Изменить размер шрифта - +
Грязноватая, с невысыхающими лужами дорожка огибала барак, встречалась с дырой единственного подъезда барака и бежала дальше, в такой же каменный колодец. Крыльцо фирмачей уютно устроилось с тыльной стороны поздняковского домишки.

Я обогнула квартал, замаскировалась очками и кепкой бейсболкой, прошмыгнула под вывеску «Мультигномы — добро пожаловать» и попала в прохладный холл студии.

Вахты у гномов не было. Секретарши, которая должна была встретить посетительницу любезной улыбкой, тоже. Но в пепельнице на ее столе дымилась тонкая сигаретка, а это значит — скоро девица вернется.

Раскланиваться с секретаршей не было никакого желания. Я уверенно толкнула дверь в соседний кабинет и подошла к щуплому пареньку, уставившемуся на монитор с таким недоумением, словно там не логотип ООО «Сказочный отдых» высветился, а обещание конца света.

— Привет, Пашуля, — поздоровалась я. Пашуля кивнул, не оборачиваясь, пригладил длинные сальные патлы и пробормотал:

— Завис, скотина.

— Не ругай технику, она обидчива, — попросила я.

Парень наконец отвлекся от монитора, бросил на меня тоскливый взгляд и прищурился, вспоминая. Пришлось определиться.

— Надя. Боткина. Фома была?

— Угу. — И вдруг — Надюха! Ерш: твою медь! Какими судьбами?!

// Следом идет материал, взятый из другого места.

/-- A context in the cache taken for an image: its waiter removed, its pc at the instruction in which it waits (R280). -/
def CtxEntry.takeOut (e : CtxEntry) : CtxEntry :=
  match e.st with
  | .parked .waiter => { e with st := .held, ctx := { e.ctx with pc := e.ctx.waitpc, limit := none } }
  | .parked (.watching _) => { e with st := .held, ctx := { e.ctx with pc := e.ctx.waitpc, limit := none } }
  | _ => { e with st := .held }

def ctxout (d a : Reg) : M Ctl := waiting [a] (some d) do
  supOnly
  let v ← rd a
  let (x, caps) ← readCtxDesc v
  let core := (← get).cur.core
  let index := fld x.mb0 32 12
  let wlen := fld x.size 32 18
  let woff := fld x.size 0 18
  let i := fld x.mb0 0 6
  match ((← get).core core).cache.find? fun q => decide (q.1 = i) with
  | none => trapAt Cause.illegal v
  | some (_, e0) => do
    if fld x.mb0 44 20 ≠ 0 || fld x.mb0 6 26 ≠ 0 || fld x.size 50 14 ≠ 0 || fld x.size 18 14 ≠ 0 then trapAt Cause.illegal v
    if wlen % 64 ≠ 0 || woff % 64 ≠ 0 || woff + wlen > 0x30000 then trapAt Cause.illegal v
    let ea := x.src
    imageAddr ea
    releaseAll
    let w ← whoMe
    let s ← get
    let n := imageLen e0.ctx.liveTiles.length e0.rowsInAll e0.accs.length e0.planes.length wlen
    let counter := Sparse.get 0 (s.world w.world).counters index
    if n > x.dst.toNat || counter = 2 ^ 32 - 1 then
      chargeCaps caps
      wr d 0
    else
      if s.ctxKeyDead w.world then trapAt Cause.keylease ea
      imageWordsFree w ea n
      let e := e0.takeOut
      modify fun s =>
        let s1 := s.unwait e.ctx.uid
        let s2 := s1.modWorld w.world fun y =>
          { y with counters := Sparse.put y.counters index (counter + 1), saved := Sparse.put y.saved index e.ctx.uid }
        (s2.dropSaved w.world index).modCore core fun k => { k with cache := Sparse.put k.cache i e }
      let s ← get
      let img := sealed (s.imageKey w.world index) (imageHeader e (counter + 1) w.world index n woff wlen)
        (s.imageBody core e n woff wlen)
      let first := 64 - ea.toNat % 64
      writeImage w ea (img.take first) 1
      chargeCaps caps
      writeImage w (ea + w64 first) (img.drop first) (n / 64 + 1)
      modify fun s => (s.modWorld w.world fun y => { y with savedChain := Sparse.put y.savedChain index (fld e.ctx.chain 0 16) }).modCore core
        fun k => { k with cache := Sparse.drop k.cache i }
      wr d (w64 n)

def execCtxout (d a : Reg) : State → Host.Outcome State Fault Refusal := run (ctxout d a)

/-- A header's consistency (R281, R283): the rows of its live tiles in all, where its length fits its masks. -/
def headerRows (h : List Byte) : Option Nat :=
  let n := fld (wordIn h 16) 0 32
  let m := (wordIn h 24).toNat
  let woff := (wordIn h 32).toNat
  let wlen := (wordIn h 40).toNat
  let tiles := (bitsOf 8 m).length
  let accs := (bitsOf 8 (m / 2 ^ 8)).length
  let planes := (bitsOf 4 (m / 2 ^ 16)).length
  if m ≥ 2 ^ 20 || wlen % 64 ≠ 0 || woff % 64 ≠ 0 || woff + wlen > 0x30000 then none
  else
    let fixed := 0x480 + 192 * tiles + 16448 * accs + 33920 * planes + wlen + wlen / 64
    let rows := (n - 16 - fixed) / 64
    if imageLen tiles rows accs planes wlen = n && tiles ≤ rows && rows ≤ 32 * tiles then some rows else none

/-- The bytes of spill area that a header's masks name (R66). -/
def headerSpill (h : List Byte) (rows : Nat) : Nat :=
  let m := (wordIn h 24).toNat
  64 * rows + 128 * (bitsOf 8 m).length + 16384 * (bitsOf 8 (m / 2 ^ 8)).length + 17408 * (bitsOf 4 (m / 2 ^ 16)).length

def allOnes : W64 := w64 (2 ^ 64 - 1)

def ctxin (d a : Reg) : M Ctl := waiting [a] (some d) do
  supOnly
  let v ← rd a
  let (x, caps) ← readCtxDesc v
  let core := (← get).cur.core
  let index := fld x.mb0 32 12
  if fld x.mb0 44 20 ≠ 0 || fld x.mb0 0 32 ≠ 0 || x.size ≠ 0 then trapAt Cause.illegal v
  let ea := x.src
  imageAddr ea
  let w ← whoMe
  match ((← get).core core).roomFor 0 with
  | none => do
    chargeCaps caps
    wr d allOnes
  | some _ => do
    if (← get).ctxKeyDead w.world then trapAt Cause.keylease ea
    let h ← engineRead w ea 64
    let n := fld (wordIn h 16) 0 32
    match headerRows h with
    | none => trapAt Cause.ctxTag ea
    | some rows => do
      if fld (wordIn h 0) 16 48 ≠ 0x513743580001 || fld (wordIn h 8) 12 4 ≠ w.world || n > x.dst.toNat then trapAt Cause.ctxTag ea
      match ((← get).core core).roomFor (headerSpill h rows) with
      | none => do
        chargeCaps caps
        wr d allOnes
      | some i => do
        let counter := Sparse.get 0 ((← get).world w.world).counters index
        let mine := fld (wordIn h 8) 32 32
        if mine ≠ counter then trapAt Cause.ctxStale ea (w64 mine)
        let bs ← engineRead w ea n
        let key := (← get).imageKey w.world index
        let ct := (bs.drop 64).take (n - 80)
        if bs.drop (n - 16) ≠ gcmTagOf key (headerIv h) h ct then trapAt Cause.ctxTag ea
        let s ← get
        let uid := Sparse.get s.uidCtr (s.world w.world).saved index
        let (e, window) := entryOf (gcmXor key (headerIv h) ct) (wordIn h 24).toNat uid
        modify fun s =>
          let s1 : State := { s with uidCtr := s.uidCtr + 1 }
          let s2 := s1.modWorld w.world fun y => { y with counters := Sparse.put y.counters index (counter + 1) }
          let s3 := s2.placeWindow core s.me.uid w.world (wordIn h 32).toNat (wordIn h 40).toNat window
          ((s3.modCore core fun k => { k with cache := Sparse.put k.cache i e }).takeRef (fld e.ctx.chain 0 16)).dropSaved w.world index
        chargeCaps caps
        wr d (w64 i)

def execCtxin (d a : Reg) : State → Host.Outcome State Fault Refusal := run (ctxin d a)

end Sys2Proof.Machine
end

— Пулковско-домодедовскими, — отшутилась я и повторила: — Фома была?

— Была… вроде…

— Когда?

— Ну-у-у… не помню… А вы что, потерялись?

— Вроде того. Я пройду к Киру?

— Валяй, — Пашуля дотянулся до кнопки, отпирающей дверь в подъезд. — И скажи Киру, есть работка. — И уже вслед: — Пусть поторопится! Заказ срочный.

Осторожно выскользнув в длинный темный коридор, я прокралась до лестницы на второй этаж и, морщась от скрипа деревянных ступеней, поднялась к квартире художника Позднякова.

Звонка у Кира не было никогда. Друзья барабанили в дверь «Спартак»-чемпион!»; соседи открывали пинком и матом; почтальоны, врачи и сантехники к богеме не наведывались.

Нажав на дверь плечом и почувствовав, что она не заперта, я нисколько не удивилась. Поздняков ключи терял и раздаривал быстрее, чем слесарь выпиливал новые.

В нос ударила непередаваемая смесь запахов — краски, немытых ног и пепельниц, прокисшей закуски и старых пододеяльников. Судя по ароматам, ставшим более насыщенными с прошлого года, аккуратную даму сердца Поздняков так и не завел.

 

А зря. Я на это надеялась. Не дай бог, Кир еще и без денег сидит. Тогда примет Алиску, как бездомный мать Терезу, станет на колени и будет лить слезы благодарности.

Придется связывать обоих. Позднякова приковывать к батарее, Фомину в спеленутом виде тащить в милицию…

Кирилл Поздняков лежал у закрытого, зашторенного окна. Всегда бледное лицо художника встало совершенно белым, в синеву. Остекленевшие глаза удивленно таращились в угол на мольберт, снизу, из-под головы, натекла огромная лужа крови.

Запах крови перебил все остальные. Он душил своей густотой и, казалось, проникал сквозь поры, пропитывая мое скользкое от пота тело.

Я почти задохнулась. И, теряя сознание, рухнула на косяк, задела плечом дверь, она раскрылась, и я чуть не вывалилась обратно в коридор. Но устояла.

Осторожно прикрыв тяжелую скрипучую дверь, я села перед ней на корточки и оглядела студию. Сосредоточенно, отстраненно.

Большое, почти квадратное помещение без прихожей и перегородок. Фантастический бардак. Два окна. Оба закрыты и не пускают солнце в комнату на труп. У левого, под самым подоконником, лежит мертвый Кир; у правого кухонный стол, вплотную придвинутый к двухконфорочной плите.